With these priorities in mind, we revisited and carefully evaluated existing solutions again and found that neither of them satisfies our requirements. In particular, X and its driver model is way too complicated and feature-laden, resulting in a less efficient system and a driver model that is unlikely to be widely supported on mobile platforms. In the case of Weston, the lack of a clearly defined driver model as well as the lack of a rigorous development process in terms of testing driven by a set of well-defined requirements gave us doubts whether it would help us to reach the “moon”. We looked further and found Google’s SurfaceFlinger, a standalone compositor that fulfilled some but not all of our requirements. It benefits from its consistent driver model that is widely adopted and supported within the industry and it fulfills a clear set of requirements. It’s rock-solid and stable, but we did not think that it would empower us to fulfill our mission of a tightly integrated user experience that scales across form-factors. However, SurfaceFlinger was chosen as our initial solution for getting started with the overall Ubuntu Touch project, planning to replace SurfaceFlinger with Mir as soon as possible.

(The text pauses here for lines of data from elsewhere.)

/-- A load of an own place that nothing holds back (R118, R120). -/
theorem load_own {va : Word} {n a : Nat} (hn : n ∣ 8) (h : ElementMay s va n a false) :
    s.load va n = .ok (seenNum s a n, s.withReads (s.cx.chunk.rsig ||| sigBit a)) := by
  obtain ⟨hown, hheld, -⟩ := h
  have hreach := reach_of_ownPlace hown
  obtain ⟨hc, hu, ha, hal, hunc⟩ := hown
  have hctl : s.ctl = false := isControl_of_fabric hc
  have hfind : s.find s.focus.1 .load va =
      (.ok { place := { addr := a, home := none }, translated := false, lg := false }, s) := by
    rw [State.find, State.findAs]
    have : s.reachAs (s.asker s.focus.1) .load va = .place { addr := a, home := none } := hreach
    rw [this]
  have htrap : s.dataTrap { place := { addr := a, home := none }, translated := false, lg := false } va n = none := by
    rw [State.dataTrap, readFails_own hunc]
    rfl
  have hmod : a % 8 = va.toNat % 8 := by
    rw [ownAddr] at ha
    split at ha
    · rw [← Option.some.inj ha]; omega
    · split at ha
      · rw [← Option.some.inj ha]; omega
      · cases ha
  have hwait : (decide (regionOf a = .tcm) && s.held { addr := a, home := none } va n false) = false := by
    by_cases hva : va.toNat < 2 ^ 18
    · rw [hheld hva, Bool.and_false]
    · have : regionOf a ≠ .tcm := by
        rw [ownAddr, if_neg hva] at ha
        split at ha
        · rw [← Option.some.inj ha, regionOf]
          rw [if_neg (by omega), if_neg (by omega), if_neg (by omega)]
          decide
        · cases ha
      rw [decide_eq_false this, Bool.false_and]
  have hread : s.readPlace { place := { addr := a, home := none }, translated := false, lg := false } n =
      (seenNum s a n, s.withReads (s.cx.chunk.rsig ||| sigBit a)) := by
    have hfit : a % 8 + n ≤ 8 := by
      obtain ⟨q, hq⟩ := hn
      have : n ∣ va.toNat % 8 := (Nat.dvd_mod_iff ⟨q, hq⟩).2 (Nat.dvd_of_mod_eq_zero hal)
      obtain ⟨r, hr⟩ := this
      have hlt : va.toNat % 8 < 8 := Nat.mod_lt _ (by norm_num)
      rw [hmod, hr]
      rw [hr, hq] at hlt
      have : r < q := lt_of_mul_lt_mul_left hlt (Nat.zero_le n)
      calc n * r + n = n * (r + 1) := by ring
        _ ≤ n * q := Nat.mul_le_mul_left n this
        _ = 8 := hq.symm
    have hword : s.wordAt { addr := a, home := none } = s.wordAt { addr := a / 8 * 8, home := none } := by
      rw [State.wordAt, State.wordAt]
      dsimp only
      rw [Nat.mul_div_cancel _ (by norm_num)]
    rw [State.readPlace]
    simp only [Bool.false_eq_true, if_false, hctl]
    refine Prod.ext ?_ rfl
    rw [hword]
    refine seenNum_eq s n (a % 8) a _ (fun j hj => ?_) ?_
    · rw [overlay_getD s (a / 8 * 8) (by omega) (by omega)]
      congr 1
      omega
    · rw [overlay, List.length_map, List.length_range]
      exact hfit
  rw [State.load, if_neg (by omega), hfind]
  dsimp only
  rw [htrap]
  dsimp only
  rw [hctl, Bool.not_false, Bool.true_and, hwait, if_neg Bool.false_ne_true]
  have hnote : s.noteUse false false va = s := by
    rw [State.noteUse, hctl]
    rfl
  rw [hnote, hread]
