-- ==== Sys2Proof/Machine/Port.lean ====
section
/-! DEFINITION. How what is presented to the block is performed: a transaction is decoded and its instruction runs
(spec/60_exceptions.md R219), the host reads a status output (10_state.md R33), or RESET is given
(70_reset_and_hazards.md R240). -/

namespace Sys2Proof.Machine

/-- The refusal of a rejected transaction (R90, R91, R218). -/
def refusalOf : DecodeReject → Refusal
  | .reservedWord => .reservedEncoding
  | .badOperand => .badOperand
  | .notAFrame => .notAFrame

/-- A transaction is decoded, then its instruction runs (R219). -/
def runTransaction (t : Transaction) (s : State) : Host.Outcome State Fault Refusal :=
  match decode t with
  | .ok i => exec i s
  | .error r => .refused (refusalOf r)

/-- One event, performed whole (R67). -/
def runEvent (e : Event) (s : State) : Host.Outcome State Fault Refusal :=
  match e with
  | .transaction t => runTransaction t s
  | .read el => hostRead el s
  | .reset => .next (resetBlock s)

/-- What is presented first is taken and performed (R70); with nothing presented the block is idle and keeps all
state (R228). -/
def runPort (s : State) : Host.Outcome State Fault Refusal :=
  match s.inbox with
  | [] => .next s
  | e :: rest => runEvent e { s with inbox := rest }

/-- `s` with a transaction presented first. -/
def present (t : Transaction) (s : State) : State :=
  { s with inbox := .transaction t :: s.inbox }

end Sys2Proof.Machine
end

In summary, our evaluation of existing solutions led us to the conclusion that neither of them fits our requirements and that adjusting/adapting them would require substantial efforts, too. For this, we decided to go for our own solution, catering directly towards our goals and our vision, effectively saying: Yes, we are going to do our own display server.

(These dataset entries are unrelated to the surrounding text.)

section
/-! PROOFS. The exceptions (spec/60_exceptions.md): the two failures of an exchange (R212, R213), the two model faults
(R217), what is refused (R218), and who moves STATE and INTENT (R225). -/

namespace Sys2Proof.Machine

open Safety

variable {s t : State}

/-! ## The owners of STATE and INTENT (R34, R225) -/

/-- A tick reads the intent and does not write it (R181). -/
theorem execTick_intent (h : execTick s = .next t) : t.intent = s.intent := by
  rcases execTick_cases h with ⟨-, rfl⟩ | ⟨-, rfl⟩ | ⟨-, -, hx⟩ | ⟨-, -, hx⟩
  · rfl
  · rfl
  all_goals
    rw [(exchange_frame hx).1]
    rfl

/-- Of the instructions TICK alone moves STATE. -/
theorem exec_moves_ctrl {i : Instr} (h : exec i s = .next t) (hne : t.ctrl ≠ s.ctrl) : i = .tick := by
  rcases exec_cases h with ⟨r, rfl⟩ | ⟨p, -, rfl⟩ | ⟨n, -, rfl⟩ | ⟨htick, -⟩ | ⟨l, rfl, -, -⟩
  · exact absurd rfl hne
  · exact absurd rfl hne
  · exact absurd rfl hne
  · exact htick
  · exact absurd rfl hne

/-- Of the instructions SETPOLL and SETINT alone move INTENT. -/
theorem exec_moves_intent {i : Instr} (h : exec i s = .next t) (hne : t.intent ≠ s.intent) :
    i = .setpoll ∨ ∃ v, i = .setint v := by
  rcases exec_cases h with ⟨r, rfl⟩ | ⟨p, -, rfl⟩ | ⟨n, hset, -⟩ | ⟨-, hx⟩ | ⟨l, rfl, -, -⟩
  · exact absurd rfl hne
  · exact absurd rfl hne
  · exact hset.imp And.left fun ⟨v, hv, _⟩ => ⟨v, hv⟩
  · exact absurd (execTick_intent hx) hne
  · exact absurd rfl hne

/-! ## The two failures of an exchange (R212, R213) -/

/-- The link after a tick's write, no read having been made. -/
theorem link_sendFrame (poll : Bool) (target : Half) (s : State) :
    (sendFrame poll target s).link = linkAfter s.link (tickFrame poll target) 0 := by
  rw [sendFrame_link, makeFrame_posPayload_eq_tickFrame]
  rfl

/-- An exchange whose read is answered with fewer than twelve bytes fails after that read (R212). -/
theorem exchange_of_short (hw : txAnswer s = .ok) (hshort : (rxAnswer s).length < 12)
    (poll : Bool) (target : Half) (tgt : Int) :
    exchange poll target tgt s = .next (failExchange .ackDecodeFailure (rxRead (sendFrame poll target s))) := by
  rw [exchange_of_txAnswer_ok hw]
  exact receiveAck_of_short tgt _ hshort

/-! ## The two model faults (R217) -/

/-- Without an intent neither exchanging state has a frame to send. -/
theorem execTick_of_intent_unset (hc : exchanges s) (hv : s.intent.valid = false) :
    execTick s = .fault .intentUnset := by
  rcases hc with hc | hc
  · simp [execTick, hc, tickEngaged, hv]
  · simp [execTick, hc, tickArmed, hv]

/-- In any state an element whose valid condition is false has no value: the invariant is needed only for the
converse, at the offsets of FRAME. -/
theorem elementValue_of_not_readValid {e : Element} (h : readValid e s = false) : elementValue e s = none := by
  cases e with
  | state | ackValid | tickValid | errCause | frameLen => cases h
  | frameByte i => exact if_neg (of_decide_eq_false h)
  | ackEngaged | ackSlip | ackAlarm | ackPosition | ackVoltage | ackTorque | tickCont | accAdd | accXor =>
    exact if_neg (Bool.eq_false_iff.1 h)

/-! ## What the port performs (R70, R219) -/

/-- With nothing presented the block is idle (R228). -/
theorem step_of_empty (h : s.inbox = []) : step s = .next s := by
  simp only [step, runPort, h]

/-- A number of the opcode table that decodes is the number of a transaction that decodes. -/
theorem decode_of_decodeTableWord {nbits w : Nat} {i : Instr} (h : decodeTableWord nbits w = some i) :
    decode (transactionOfTableWord nbits w) = .ok i := by
  unfold decodeTableWord at h
  split at h
  · next j hj => rw [hj, Option.some.inj h]
  · cases h

end Sys2Proof.Machine

namespace Sys2Proof.Safety

open Sys2Proof.Machine

/-- Settles O9: an instruction that moves either is its owner, a host read moves neither, and the rest is RESET. -/
theorem onlyTheOwnersMoveStateAndIntent : Obligations.OnlyTheOwnersMoveStateAndIntent := by
  intro s t hstep
  rcases step_cases hstep with ⟨-, rfl⟩ | ⟨x, i, rest, hin, hd, he⟩ | ⟨e, v, rest, -, -, rfl⟩ | ⟨rest, hin, -⟩
  · exact ⟨absurd rfl, absurd rfl⟩
  · have hhead : s.inbox.head? = some (.transaction x) := by simp [hin]
    refine ⟨fun hne => .inr ⟨x, hhead, ?_⟩, fun hne => .inr ⟨x, hhead, ?_⟩⟩
    · rw [hd, exec_moves_ctrl he hne]
    · rcases exec_moves_intent he hne with rfl | ⟨v, rfl⟩
      · exact .inl hd
      · exact .inr ⟨v, hd⟩
  · exact ⟨absurd rfl, absurd rfl⟩
  · have hhead : s.inbox.head? = some .reset := by simp [hin]
    exact ⟨fun _ => .inl hhead, fun _ => .inl hhead⟩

The project was born and we decided to name it Mir (as in the space station), as it would be our outpost that finally enables us to reach our goal of arriving at the moon, providing a seamless and beautiful user experience spanning multiple form-factors. The team set off to work on Mir while large parts of Canonical started working on the Ubuntu Touch project (relying on SurfaceFlinger). A lot of knowledge and experience was and is transferred from the Ubuntu Touch project to the Mir team, with the work on the phone and tablet revealing more and more technical requirements and subtleties that heavily influenced the Mir architecture and implementation. Thus, one of the earliest technical decisions that has been taken by the team concerned the protocol that applications rely upon to communicate to Mir. We evaluated Wayland and compared it to the SurfaceFlinger approach, realizing that neither of them fits our needs. Wayland is a very promising and sensible attempt at standardizing the way that applications talk to a display server, however, it exposes privileged sections like the shell integration that we planned to handle differently, both for security reasons and as we wanted to decouple the way the shell works on top of the display server from the application-facing protocol. In the end, we decided to implement Mir’s core in a protocol-agnostic way, considering the communication protocol a very important part of the overall story, but not the driving one. We have chosen Google’s protocol buffers as our data and interface description language (DDL & IDL) and implemented a lean RPC layer that abstract away transport-specific details (relying on an ordinary socket by default). It is well tested and the protobuf IDL and DDL provide us with forward- as well as backward-versioning capabilities. However, the communication component of the overall system is adaptable and can be adjusted to account for future requirements and developments.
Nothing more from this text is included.